I’m not completely sure whether I can blame a stomach full of milk, but I’m reasonably sure it was, but within half an hour, I was less feeling chipper by the minute. I had heartburn like you wouldn’t believe and I didn’t dare lie down for fear everything would come up. Which, when I felt worse than I could imagine, I began to yearn for.

But I’m afraid of being sick. Much too close to the smell and sound, plus I have a lot of trouble stopping once I’ve started. I stood in front of the fan in the kitchen offering silent payers and curing my stupid medication. When I couldn’t stand it any longer I called the BH and asked him to bring home some Gaviscon in a vain hope it would work on the heartburn like it did when I was pregnant.

But it didn’t. I just felt worse and worse. It hurt to swallow, it hurt to move, everything burned. So I went to bed, and in a virtual sitting position, fell asleep.

I missed the kids return along with dinner, which there was no way I could have eaten anyway.
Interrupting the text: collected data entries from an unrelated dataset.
/-- R46: VID_ACK has not risen 250 µs after VID_REQ: a record naming VID, once a request; it stays raised. -/
def execVidAckLate (s : State) : Result :=
  if s.edge.pins.vidReq ∧ !s.edge.pins.vidAck ∧ !s.edge.vidLate ∧ s.edge.vidAt + 250000 ≤ s.now then
    let s := s.fault { FaultRec.blank 0x1B 0 11 with aux0 := s.edge.pins.vidCode }
    let s := s.bumpF .TMP_VID_VID_FAULTS 0
    .next { s with edge := { s.edge with vidLate := true } }
  else .next s

/-! ### Burnish (R58–R61, R235, R236) -/

/-- Number of a monitor: area × 8 and its number. -/
def monitorOf (area j : Nat) : Nat := area * 8 + j
/-- Monitors of an area: 8 of a section, 4 of the edge (R58, PRM_MONk). -/
def monitorsOf (area : Nat) : Nat := if area = 8 then 4 else 8

/-- A monitor outside 0.50–2.50 is marked bad with a record (R59). -/
def State.checkMonitor (s : State) (area j v : Nat) : State :=
  if s.temper.badMon.contains (monitorOf area j) ∨ (512 ≤ v ∧ v ≤ 2560) then s
  else
    let s := s.fault { FaultRec.blank 0x1D 0 0 with unit := area, aux0 := v, aux1 := j }
    let s := s.setBit .PRM_MON_MON_OK area j false
    { s with temper := { s.temper with badMon := s.temper.badMon ++ [monitorOf area j] } }

/-- The contribution of an area: the largest value of its good monitors, or 1.75 when fewer than half are good (R59). -/
def State.areaReading (s : State) (area : Nat) (vs : List Nat) : Nat :=
  let good := (List.range (monitorsOf area)).filter (fun j => !s.temper.badMon.contains (monitorOf area j))
  if good.length < monitorsOf area / 2 then 1792 else good.foldl (fun m j => max m (vs.getD j 0)) 0

/-- Record a reading (R60): the history of 64, S_max64 with its area, and S_g. -/
def State.takeReading (s : State) (values : List (List Nat)) : State :=
  let s := s.each (List.range 9) (fun s k => s.each (List.range (monitorsOf k)) (fun s j =>
    match (values.getD k []).drop j with | v :: _ => s.checkMonitor k j v | [] => s))
  let areas := (List.range 9).map (fun k => s.areaReading k (values.getD k []))
  let s := s.each areas.zipIdx (fun s p => s.setF .PRM_MON_S_AREA p.2 p.1)
  let top := areas.zipIdx.foldl (fun (b : Nat × Nat) p => if b.1 < p.1 then p else b) (0, 0)
  let hist := (s.temper.history ++ [top]).drop ((s.temper.history.length + 1) - 64)
  let best := hist.foldl (fun (b : Nat × Nat) p => if b.1 < p.1 then p else b) (0, 0)
  let s := { s with temper := { s.temper with history := hist } }
  let s := ((s.setF .PRM_BURNISH_S_LAST 0 top.1).setF .PRM_BURNISH_S_MAX64 0 best.1).setF .PRM_BURNISH_MAX_SRC 0 best.2
  let n := min 64 (s.getF .PRM_STATUS_READINGS 0 + 1)
  let s := (s.setF .PRM_STATUS_READINGS 0 n).setF .PRM_STATUS_SG_WARM 0 (b2n (n == 64))
  s.setF .PRM_STATUS_S_G 0 (if n = 64 then min 1792 (ceilDiv (11 * best.1) 10) else 1792)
And around nine last night, I got up and sipped on water, relieved that I did feel slightly better.

I feel almost okay again this morning, but I’m not looking forward to the medication at lunchtime, as I’m kind of afraid of it now (silly, I know).
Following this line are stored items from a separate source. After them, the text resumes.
/-- Pair with SEC_MIGn.NODE (R372), ignored while a pairing is being made; a fifth migration session exceeds the limit (R368). The session of the pairing
that it replaces ends with END_SESSION, if no other pairing stands on it. -/
def State.pairStart (s : State) (n : Nat) : State :=
  if s.getF .SEC_MIG_CTRL_STATE n = 1 ∨ !s.coreOn then s
  else
    let node := s.getF .SEC_MIG_CTRL_NODE n
    let old : List (Nat × SpdmSession) := match s.sec.pairings.find n with
      | some p => if (s.pairingsOf p.node 2).length ≤ 1 then s.sessionsOn (.peer p.node) else []
      | none => []
    let s := s.each old (fun s kv => s.closeSession kv.1 kv.2)
    let s := { s with sec := { s.sec with pairings := s.sec.pairings.del n } }
    if s.sessionsFull (.peer node) then (s.setF .SEC_MIG_CTRL_STATE n 3).secErr 3
    else
      let s := (s.setF .SEC_MIG_CTRL_STATE n 1).openSession (.peer node) true node
      { s with sec := { s.sec with pairings := s.sec.pairings.put n ⟨node, 0, s.now, []⟩ } }.askVersion (.peer node)

/-- R372: MIGRATION_PAIRING_START. -/
def execMigrationPairingStart (pairing : Nat) (s : State) : Result := .next (if pairing < 4 then s.pairStart pairing else s)

/-- R380: SEC_CFG.LOCK locks SEC_ANCHORn until cold reset. -/
def execSecCfgLock (s : State) : Result := .next (s.setF .SEC_CFG_LOCK 0 1)

/-! ### IDE key management (R373) -/

/-- Key of an IDE stream: the port, and 0 for the link stream or 1 to 31 for a selective one. -/
def ideKey (port stream : Nat) : Nat := port * 32 + stream

/-- An IDE_KM message at a host port, which needs a secure session there. -/
def State.ideRequest (s : State) (port : Nat) (f : State → State) : Result :=
  s.spdmRequest (.host port) (fun s =>
    if (s.sessionsOn (.host port)).any (fun kv => kv.2.established) then f s else s.spdmError (.host port) 4)

/-- Change a stream. -/
def State.updIde (s : State) (k : Nat) (f : IdeStream → IdeStream) : State :=
  { s with sec := { s.sec with ide := s.sec.ide.put k (f (s.sec.ide.findD k ⟨false, false, none⟩)) } }

/-- R373: QUERY: the highest stream number of the port. -/
def execIdeKmQuery (port : Nat) (s : State) : Result := s.ideRequest port (fun s => s.emit (.ideKm port 1 31))

/-- R373: KEY_PROG programs a key set of a stream. -/
def execIdeKmKeyProg (port stream keySet : Nat) (s : State) : Result :=
  s.ideRequest port (fun s =>
    if stream < 32 ∧ keySet < 2 then
      (s.updIde (ideKey port stream) (fun x => if keySet = 0 then { x with prog0 := true } else { x with prog1 := true })).emit (.ideKm port 3 0)
    else s.emit (.ideKm port 3 3))

/-- R373: K_SET_GO starts the use of a programmed key set. -/
def execIdeKmKSetGo (port stream keySet : Nat) (s : State) : Result :=
  s.ideRequest port (fun s =>
    let x := s.sec.ide.findD (ideKey port stream) ⟨false, false, none⟩
    let ready := decide (stream < 32 ∧ keySet < 2) && (if keySet = 0 then x.prog0 else x.prog1)
    (if ready then s.updIde (ideKey port stream) (fun x => { x with active := some keySet }) else s).emit (.ideKm port 6 0))

/-- R373: K_SET_STOP ends the use of a key set. -/
def execIdeKmKSetStop (port stream keySet : Nat) (s : State) : Result :=
  s.ideRequest port (fun s =>
    let x := s.sec.ide.findD (ideKey port stream) ⟨false, false, none⟩
    (if x.active = some keySet then s.updIde (ideKey port stream) (fun x => { x with active := none }) else s).emit (.ideKm port 6 0))

/-! ### TDISP (R374) -/

/-- The code of a TDI's state. -/
def TdiState.code : TdiState → Nat
  | .unlocked => 0
  | .locked => 1
  | .run => 2
  | .error => 3

/-- A function's TDI. -/
def State.tdi (s : State) (port vf : Nat) : Tdi := s.sec.tdis.findD (tdiKey port vf) ⟨.unlocked, 0, []⟩

/-- Keep a TDI. -/
def State.setTdi (s : State) (port vf : Nat) (t : Tdi) : State :=
  { s with sec := { s.sec with tdis := s.sec.tdis.put (tdiKey port vf) t } }

/-- A TDISP error response. -/
def State.tdispError (s : State) (port vf err : Nat) : State := s.emit (.tdisp port vf 0x7F err 0)

/-- A TDISP message for a function that is a TDI: one bound to a slice, or one that left its slice in ERROR. -/
def State.tdispRequest (s : State) (port vf : Nat) (f : State → Tdi → State) : Result :=
  s.spdmRequest (.host port) (fun s =>
    if (s.sliceOfVf port vf).isSome || (s.tdi port vf).state == .error then f s (s.tdi port vf) else s.tdispError port vf 0x101)

/-- R374: GET_TDISP_VERSION: 1.0. -/
def execGetTdispVersion (port vf : Nat) (s : State) : Result := s.tdispRequest port vf (fun s _ => s.emit (.tdisp port vf 0x01 0 0x10))

/-- R374: GET_TDISP_CAPABILITIES. -/
def execGetTdispCapabilities (port vf : Nat) (s : State) : Result := s.tdispRequest port vf (fun s _ => s.emit (.tdisp port vf 0x02 0 0))

/-- R374: LOCK_INTERFACE_REQUEST: accepted from CONFIG_UNLOCKED while the slice is BUILDING or LIVE; ROOT and the valid leaf entries,
in address order, are recorded. -/
def execLockInterfaceRequest (port vf : Nat) (s : State) : Result :=
  s.tdispRequest port vf (fun s t =>
    match s.sliceOfVf port vf with
    | some k =>
      if t.state = .unlocked ∧ (s.slcState k = 1 ∨ s.slcState k = 2) then
        let root := s.getF .MEM_XCTX_ROOT_ROOT k * 4096
        (s.setTdi port vf ⟨.locked, root, (s.sliceLeaves k).map (fun e => e.1)⟩).emit (.tdisp port vf 0x03 0 0)
      else s.tdispError port vf 4
    | none => s.tdispError port vf 4)

/-- The interface report: MMIO ranges, SliceID, key slot, placement, the recorded ROOT and the digest over the leaf entries. Its layout
is the model's (log entry 61). -/
def State.tdiReport (s : State) (slice : Nat) (t : Tdi) : Nat :=
  natLE (bytesLE 4 0x40000 ++ bytesLE 4 0x10000 ++ bytesLE 2 slice ++ bytesLE 2 (s.sliceKey slice) ++
    bytesLE 1 (s.getF .SLC_PLACE_SECTIONS slice) ++ bytesLE 8 t.root ++ Config.sha384 (t.leaves.flatMap (bytesLE 8)))

/-- R374: GET_DEVICE_INTERFACE_REPORT, in CONFIG_LOCKED or RUN. -/
def execGetDeviceInterfaceReport (port vf : Nat) (s : State) : Result :=
  s.tdispRequest port vf (fun s t =>
    match s.sliceOfVf port vf with
    | some k => if t.state = .locked ∨ t.state = .run then s.emit (.tdisp port vf 0x04 0 (s.tdiReport k t)) else s.tdispError port vf 4
    | none => s.tdispError port vf 4)

/-- R374: GET_DEVICE_INTERFACE_STATE. -/
def execGetDeviceInterfaceState (port vf : Nat) (s : State) : Result :=
  s.tdispRequest port vf (fun s t => s.emit (.tdisp port vf 0x05 0 t.state.code))

/-- R374: START_INTERFACE_REQUEST: from CONFIG_LOCKED to RUN. -/
def execStartInterfaceRequest (port vf : Nat) (s : State) : Result :=
  s.tdispRequest port vf (fun s t =>
    if t.state = .locked then (s.setTdi port vf { t with state := .run }).emit (.tdisp port vf 0x06 0 0) else s.tdispError port vf 4)

/-- R374: STOP_INTERFACE_REQUEST: to CONFIG_UNLOCKED; fetch of the slice's queues resumes. -/
def execStopInterfaceRequest (port vf : Nat) (s : State) : Result :=
  s.tdispRequest port vf (fun s _ =>
    ({ s with sec := { s.sec with tdis := s.sec.tdis.del (tdiKey port vf) } }).emit (.tdisp port vf 0x07 0 0))

/-! ### SPDM over Filigree (R367) -/

/-- A session that the block sets up at a port. -/
def State.settingUp (s : State) (p : SpdmPort) : Option (Nat × SpdmSession) :=
  (s.sessionsOn p).find? (fun kv => kv.2.requester && !kv.2.established)

/-- What the block does with a partner's response to its own request: the exchange goes on from GET_VERSION to FINISH, whose response is the command
FINISH. A response that is too large is fetched in chunks; ERROR but for Busy, a partner without version 1.3 or without the block's algorithms, and a
chain that fails the anchor, end the attempt (R365, R366, R371; log entry 131). -/
def State.respond (s : State) (p : SpdmPort) (i : Nat) (x : SpdmSession) (msg : List Byte) : State :=
  let a := s.ask p
  match fieldLE msg 1 1 with
  | 0x04 =>
    let versions := (List.range (fieldLE msg 5 1)).map (fun k => fieldLE msg (7 + 2 * k) 1)
    if versions.contains 0x13 then s.spdmAsk p none (spdmBytes 0xE1 0 0 capabilities) else s.attemptOver i x
  | 0x61 => s.spdmAsk p none (spdmBytes 0xE3 4 0 offerBody)
  | 0x63 =>
    if fieldLE msg 12 4 = blockAlgs.asym ∧ fieldLE msg 16 4 = blockAlgs.hash then s.spdmAsk p none (spdmBytes 0x81 0 0 []) else s.attemptOver i x
  | 0x01 => (s.setAsk p { a with chain := [] }).askChain p
  | 0x02 =>
    let chain := a.chain ++ (msg.drop 8).take (fieldLE msg 4 2)
    let s := s.setAsk p { a with chain := chain }
    if fieldLE msg 4 2 ≠ 0 ∧ fieldLE msg 6 2 ≠ 0 then s.askChain p
    else if (chain.drop 4).take 48 ≠ s.anchor then s.sessionFails i x 1
    else s.askKeys p i x
  | 0x64 => s.askFinish p x msg
  | 0x7F =>
    if fieldLE msg 2 1 = 0x0F then (s.setAsk p { a with large := [] }).spdmAsk p none (spdmBytes 0x86 0 (fieldLE msg 4 1) [0, 0])
    else if fieldLE msg 2 1 = 3 then s
    else s.attemptOver i x
  | _ => s

/-- A partner's response has come whole; one that answers no request that stands is dropped. A chunk joins those before it, and the last one makes the
response whole. -/
def State.spdmResponse (s : State) (p : SpdmPort) (txn : Nat) (msg : List Byte) : State :=
  let a := s.ask p
  match s.settingUp p with
  | some (i, x) =>
    if txn ≠ a.txn then s
    else if fieldLE msg 1 1 = 6 then
      let seq := fieldLE msg 4 2
      let all := a.large ++ (msg.drop (if seq = 0 then 16 else 12)).take (fieldLE msg 8 4)
      let s := s.setAsk p { a with large := all }
      if (fieldLE msg 2 1).testBit 0 then s.respond p i x all
      else s.spdmAsk p none (spdmBytes 0x86 0 (fieldLE msg 3 1) (bytesLE 2 (seq + 1)))
    else s.respond p i x msg
  | none => s

/-- A fragment of an SPDM message arrived on a port: from an unnumbered node or the link's partner it belongs to the link, from another
node to its peer. Fragments of a message come in order from 0; one out of order aborts its message, and a request so aborted is
answered ERROR RequestResynch. A complete request is kept for its own command, which follows (log entry 62); a complete response is acted on. -/
def State.spdmFragment (s : State) (p : Nat) (m : Msg) : State :=
  let port : SpdmPort := if m.srcNode = 0xFFFF ∨ m.srcNode = s.getF .FIL_PORT_STAT_PARTNER p then .link p else .peer m.srcNode
  let index := bits m.addr 0 16
  let txn := m.txn * 2 + bits m.addr 17 1
  let rest := s.sec.frags.filter (fun c => c.1 != port)
  let cur : Frags := match s.sec.frags.find? (fun c => c.1 == port) with | some c => c.2 | none => ⟨txn, 0, []⟩
  let cur : Frags := if index = 0 then ⟨txn, 0, []⟩ else cur
  let n := m.aux % 128
  let bad := decide (index ≠ cur.next ∨ txn ≠ cur.txn ∨ 64 ≤ index ∨ n = 0 ∨ 64 < n ∨ m.addr / 2 ^ 18 ≠ 0)
  let all := cur.bytes ++ m.data.take n
  let resp := m.addr.testBit 17
  if bad then
    let s := { s with sec := { s.sec with frags := rest } }
    if resp then s else (s.setConn port { s.conn port with txn := m.txn }).spdmError port 0x43
  else if m.addr.testBit 16 then
    let s := { s with sec := { s.sec with frags := rest } }
    if resp then s.spdmResponse port m.txn all else s.setConn port { s.conn port with txn := m.txn, heard := all }
  else { s with sec := { s.sec with frags := (port, ⟨txn, index + 1, all⟩) :: rest } }

end Sys2Proof.Machine
end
And ultimately, I feel cheated! It’s not often I get an afternoon of nothingness and quiet and it was stolen from me.

Never mind, today’s another day and at least I get to go to work again on Monday, and hey, I still feel…not unhappy!

9 Comments:

Blogger rdl said...

as the stones say" you can't always get what you want, but if you try... you might... getwhat you need. sorry you felt sick but sounds like you needed the sleep. call yr. dr. about the symptoms tho, maybe another med is in order. some meds you should take with food but taking it with should not cause such distress. I take mine with nothing no problem - that is when i remember. going to take it now.

Saturday, July 29, 2006 1:30:00 pm  
Blogger Page Turner said...

Arggghhhh! I read the comment above and was reminded, yet again, of the Rolling Stones coming to Saskatchewan in October. Every radio station is playing every song they ever did and it's driving me nuts because I don't even like them much.

Anyway, sorry Jona, that your great day turned ugly, but I'm sure you needed the nap that you eventually got and you'll have many more days of high spirits.

Saturday, July 29, 2006 10:06:00 pm  
Blogger MarkD60 said...

I'm glad you were feeling better and it seems like you're on the rise.
I am lactose intolerant and drink soymilk.

It sounds like you and your boss are both very straightforward and open. I think that's good.

Sunday, July 30, 2006 11:52:00 am  
Blogger OldHorsetailSnake said...

That's too bad, when a great day turns to horrors.

But there will be other days -- some of them nice!

Sunday, July 30, 2006 7:32:00 pm  
Blogger Sam said...

Oh, so sorry about losing a rest day!
I'm glad you're feeling better - and hopefully you'll have another rest day soon!!!!

Monday, July 31, 2006 1:14:00 pm  
Blogger Lois Lane said...

Not unhappy is good, right. :) How often do you get a good afternoon of rest? You probably needed that more than you know. I hope today finds your feeling tiptop and not unhappy.
Lois Lane

Monday, July 31, 2006 4:47:00 pm  
Blogger Susan said...

Sorry your day didnt quite go as planned. Glad you were feeling more chipper. At least being in a good state of mind helps everything else stay in proportion!
Have a good week.

Monday, July 31, 2006 8:19:00 pm  
Blogger Southern Sweetheart said...

aggg heartburn. hate that lady. I'm glad you're feeling better and that you're looking up. :)

Wednesday, August 02, 2006 2:54:00 am  
Blogger Kuntry Konfession said...

heard crackers helps heartburns-one that has no salt in it?! i was wondering if u might be low on iron-sometimes it makes you real tired...stop by the health store and get some input about green (Spirulina?) drinks. (helps moods, mind and body) i hope u don't mind, but i'd say u need a vacation and a spa where u can get a whole body massage. need some quiet,rest&relaxation!